No Great Mischief tells the sprawling story of one Scottish clan, the MacDonalds, who come to Cape Breton from Scotland in the 18th century and struggle valiantly to maintain their pride and identity up through the end of the millennium. The narrative is in the hands of a rather staid Ontario orthodontist, Alexander MacDonald, who guides us through his family’s mythic past as he recollects the heroic stories of his people: loggers, miners, drinkers, adventurers; men forever in exile, forever linked to their clan. There is the legendary patriarch who left the Scottish Highlands in 1779 and resettled in “the land of trees,” where his descendents became a separate Nova Scotia clan. There is the team of brothers and cousins, expert miners in demand around the world for their dangerous skills. And there is Alexander and his twin sister, who have left Cape Breton and prospered, yet are haunted by the past. What emanates is a loving retrieval of a people's native strategy of survival through history and across a changing landscape. Elegiac, hypnotic, by turns joyful and sad, No Great Mischief is a spellbinding story of family, loyalty, exile, and of the blood ties that bind us, generations later, to the land from which our ancestors came.

From the moment Alexander MacDonald sets out along Highway 3 to visit his alcoholic brother, this sturdily textured debut novel never hesitates or meanders. There are plenty of diverse characters who possess strength and depth, and continue to linger in your mind. The vivid and changing scenes, and gripping incidents are laced with grace and wisdom. Four generations of MacDonalds move through the pages of this book, from the first to arrive in Cape Breton from Scotland to narrator Alexander and his siblings. MacLeod, who has been heralded in his native Canada as a master of the short story, exhibits a remarkable ability to create and handle an intricate plot that goes back and forth between past and present. Though sentimentality plays a considerable part in the unfolding of the drama, MacLeod's clever writing disciplines and subdues it.

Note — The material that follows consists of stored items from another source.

-- ==== Sys2Proof/Certificates/Slice0/Obligations.lean ====
section
/-! DEFINITION. The statements for the provers, each a rule of the spec or a whole-machine fact that follows from its rules.
The terms they use are those of Sys2Proof/Safety.lean. -/

open Sys2Proof Sys2Proof.Machine Sys2Proof.Safety

/-- For every natural number n, hex n is "0x" followed by a nonempty string of lowercase base-16 digits, most significant
first, that denotes n and has no leading zero unless it is the single digit 0; and hex 0 is "0x0". (R2.) -/
def Obligations.HexIsTheLowercaseNumeral : Prop :=
  (∀ n : Nat, ∃ ds, hex n = "0x".toList ++ ds ∧ Numeral 16 n ds) ∧ hex 0 = "0x0".toList

/-- For every integer i: if i is not negative, shex i is the hex of its magnitude; if it is negative, it is "-" and that
hex. shex(-1) is "-0x1" and shex(-32768) is "-0x8000". Different integers have different spellings. (00_scope.md
section 6, rule R3.) -/
def Obligations.ShexSignsTheHexOfTheMagnitude : Prop :=
  (∀ i : Int, (0 ≤ i → shex i = hex i.natAbs) ∧ (i < 0 → shex i = "-".toList ++ hex i.natAbs)) ∧
  shex (-1) = "-0x1".toList ∧ shex (-32768) = "-0x8000".toList ∧ Function.Injective shex

/-- For every integer i: if i is not negative, dec i is the canonical base-10 numeral of it; if it is negative, dec i is
"-" and the numeral of its magnitude. dec 0 is "0". The decimal displacement of every immediate below 0x8000 and the
spelling of every 5-bit shift amount hold no minus sign. (R4.) -/
def Obligations.DecIsTheDecimalNumeral : Prop :=
  (∀ i : Int, (0 ≤ i → Numeral 10 i.natAbs (dec i)) ∧ (i < 0 → ∃ ds, dec i = "-".toList ++ ds ∧ Numeral 10 i.natAbs ds)) ∧
  dec 0 = "0".toList ∧ (∀ imm16 : BitVec 16, '-' ∉ displacement imm16) ∧ (∀ shamt : BitVec 5, '-' ∉ dec shamt.toNat)

/-- The RegisterNameTable has 32 entries, each beginning with "$" and holding no other "$", and read in order they are
$zero, $at, $v0, ... $ra; every 5-bit index has its entry as reg(i); different indices have different names. (R5,
R14.) -/
def Obligations.RegisterNamesAreTotalAndDistinct : Prop :=
  registerNameTable.length = 32 ∧
  registerNameTable.flatten =
    ("$zero$at$v0$v1$a0$a1$a2$a3$t0$t1$t2$t3$t4$t5$t6$t7" ++ "$s0$s1$s2$s3$s4$s5$s6$s7$t8$t9$k0$k1$gp$sp$fp$ra").toList ∧
  (∀ name ∈ registerNameTable, name.head? = some '$' ∧ '$' ∉ name.tail) ∧
  (∀ i : RegIndex, registerNameTable[i.toNat]? = some (reg i)) ∧ Function.Injective reg

/-- For every decoded instruction with at least one operand the text is the mnemonic, one space, and the operands with a
single comma between; with no operand it is the mnemonic alone; the text output of every failure is "error". (R6, R7,
R8.) -/
def Obligations.OkTextIsMnemonicSpaceOperands : Prop :=
  (∀ d : DecodedInstruction, d.operands ≠ [] →
    renderOk d = mnemonicText d.mnemonic ++ " ".toList ++ List.intercalate ",".toList d.operands) ∧
  (∀ d : DecodedInstruction, d.operands = [] → renderOk d = mnemonicText d.mnemonic) ∧
  (∀ c x k, (failOutputs c x k).text = "error".toList)
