/-! ### The displacement -/

/-- Settles O34: on each side of 0x8000 the displacement is `hex` or `dec` of the field, whose digits are its numeral. -/
theorem displacementIsHexFromEightThousandHex : Obligations.DisplacementIsHexFromEightThousandHex := by
  refine fun imm16 => ⟨fun h => ⟨digits 16 imm16.toNat, displacement_of_ge h, ?_⟩, fun h => ?_⟩
  · exact numeral_digits (by decide) (by decide) _
  · rw [displacement_of_lt h, dec_of_nonneg (Int.natCast_nonneg _)]
    exact numeral_digits (by decide) (by decide) _

end Sys2Proof.Machine
end

section
/-! SUPPORT and PROOFS. What a meaning returns is well formed (R48): no operand is empty or holds a separator of R6. -/

namespace Sys2Proof.Machine

open Sys2Proof.Safety

/-! ### Texts with no separator -/

/-- The text holds neither a space nor a comma, which R6 puts between operands. -/
def NoSeparator (t : Text) : Prop := ∀ ch ∈ t, ch ≠ ' ' ∧ ch ≠ ','

@[simp] theorem noSeparator_nil : NoSeparator [] := by simp [NoSeparator]

@[simp] theorem noSeparator_cons (ch : Char) (t : Text) :
    NoSeparator (ch :: t) ↔ (ch ≠ ' ' ∧ ch ≠ ',') ∧ NoSeparator t :=
  List.forall_mem_cons

@[simp] theorem noSeparator_append (t u : Text) : NoSeparator (t ++ u) ↔ NoSeparator t ∧ NoSeparator u :=
  List.forall_mem_append

/-- A given text is checked by evaluation. -/
theorem noSeparator_of_all {t : Text} (h : t.all (fun ch => ch ≠ ' ' ∧ ch ≠ ',') = true) : NoSeparator t := by
  simpa [NoSeparator] using h

theorem noSeparator_registerNameTable : NoSeparator registerNameTable.flatten := noSeparator_of_all (by decide)

theorem noSeparator_hexDigits : NoSeparator "0123456789abcdef".toList := noSeparator_of_all (by decide)

@[simp] theorem noSeparator_reg (i : RegIndex) : NoSeparator (reg i) := fun ch hch =>
  noSeparator_registerNameTable ch
    (List.mem_flatten_of_mem (List.mem_of_getElem? (registerNameTable_getElem?_toNat i)) hch)

theorem noSeparator_digits {b : Nat} (hb : 2 ≤ b) (hb16 : b ≤ 16) (n : Nat) : NoSeparator (digits b n) := fun ch hch =>
  noSeparator_hexDigits ch (List.mem_of_mem_take ((numeral_digits hb hb16 n).digit ch hch))

@[simp] theorem noSeparator_hex (n : Nat) : NoSeparator (hex n) := by
  simp [hex, noSeparator_digits]

@[simp] theorem noSeparator_shex (i : Int) : NoSeparator (shex i) := by
  rw [shex]
  split <;> simp

@[simp] theorem noSeparator_dec (i : Int) : NoSeparator (dec i) := by
  rw [dec]
  split <;> simp [noSeparator_digits]

@[simp] theorem noSeparator_displacement (imm16 : BitVec 16) : NoSeparator (displacement imm16) := by
  rw [displacement]
  split <;> simp

@[simp] theorem noSeparator_memOperand (rs : RegIndex) (imm16 : BitVec 16) : NoSeparator (memOperand rs imm16) := by
  simp [memOperand]

/-! ### Nonempty operands -/

@[simp] theorem reg_ne_nil (i : RegIndex) : reg i ≠ [] := by
  have htable : ∀ name ∈ registerNameTable, name ≠ [] := by decide
  exact htable _ (List.mem_of_getElem? (registerNameTable_getElem?_toNat i))

@[simp] theorem hex_ne_nil (n : Nat) : hex n ≠ [] := List.cons_ne_nil _ _

@[simp] theorem shex_ne_nil (i : Int) : shex i ≠ [] := by
  rw [shex]
  split <;> simp

@[simp] theorem dec_ne_nil (i : Int) : dec i ≠ [] := by
  rw [dec]
  split
  · simp
  · exact (numeral_digits (by decide) (by decide) _).nonempty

Generations after their forebears went into exile, the MacDonalds still face seemingly unmitigated hardships and cruelties of life. But, like all the clansman, they are sustained by a family history that seems to run through their veins. The MacDonalds find strength and support in their shared history, the resurrection of their Gaelic heritage, and their family creed: "take care of your blood". It's through these lovingly recounted stories-wildly comic or heartbreakingly tragic-that we discover the hope against hope upon which every family must sometimes rely.

The novel's title quotes General Wolfe, who had fought against the MacDonalds in an earlier conflict but relied on them to take the Plains of Abraham: 'They are hardy, intrepid, accustomed to a rough country, and no great mischief if they fall.' Wolfe regarded the Highlanders as his secret enemies, and was furious at their insistence on carrying their wounded from the field when ordered to retreat. Here in the public record are themes that the book explores more domestically: a self-sacrificial code of honour, and the betrayal that lies in wait for it.

This is a simply great novel. The simplicity lies in the device of the plot. The greatness lies in its scope, imagination, and execution. MacLead's message beguiles, his prose captivates, and his narrative never loosens a deceptively gentle grip. MacLeod’s descriptions are remarkable, and you will find scenes from this majestic novel burned into your mind forever.